- Interactive map of Ponghwa Revolutionary Site
- 39°10′7″N 126°0′28″E﻿ / ﻿39.16861°N 126.00778°E
- Type: Revolutionary Site
- Location: Kangdong County, Pyongyang

= Ponghwa Revolutionary Site =

Ponghwa Revolutionary Site is a Revolutionary Site in Kangdong County, Pyongyang in North Korea.

The site is associated with Kim Hyong-jik, the father of North Korea's first leader Kim Il Sung. Kim Hyong-jik lived in Ponghwa between mid-March 1916 and November 1917. At that time, he was teaching at the nearby Myongsin School. Kim had helped founding the school. According to North Korean tradition, Kim helped organizing resistance to the Japanese occupation of Korea in Ponghwa by holding secret meetings of various clandestine groups. These efforts culminated in the establishment of the Korean National Association.

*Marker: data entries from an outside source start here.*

/-- 60_exceptions.md section 4 (R216, which the spec marks as derived from R202, R110 and R151): with no ENQB, no STSEND and no INPUT, the service steps that can be taken are bounded by the work left,
whatever the schedule and whatever reads are interleaved, TXDONE among them by `COUNT + 1`; in a state that is not
quiescent some service step may be taken, and in a quiescent one none is enabled. -/
def Obligations.QuiescenceIsReached : Prop :=
  (∀ (s : State) (is : List Instr), Inv s → LegalRun is s →
    (∀ i ∈ is, serviceStep i = true ∨ i = .nop ∨ (∃ n, i = .rdlvl n) ∨ ∃ r, i = .rdreg r) →
    (is.filter serviceStep).length ≤ s.work
    ∧ is.count .txdone ≤ (if s.txie then s.count + 1 else 0))
  ∧ (∀ s : State, Inv s → s.quiescent = false → ∃ i : Instr, serviceStep i = true ∧ s.legal i = true)
  ∧ ∀ (s : State) (i : Instr), s.quiescent = true → serviceStep i = true → s.enabled i = false
end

The site consists of the school, a statue of Kim Hyong-jik, a monument to his revolutionary activities, the Pisok-gye Monument, ground for morning exercises, the Rock Floor, the Maekjon Ferry, dwellings, a shallow well, and a place on Mount Ponghwa were secret meetings were held. The Ponghwa-ri Revolutionary Museum on the premises opened in 2004 houses historical artifacts related to Kim Hyong-jik.

In 2009, the Korean Central News Agency (KCNA) put visitor figures as follows: "During the past more than four decades since the revolutionary site was opened to visitors it has drawn nearly 16 million people." As of 2012, more than 1.7 million people have visited the site since 2000.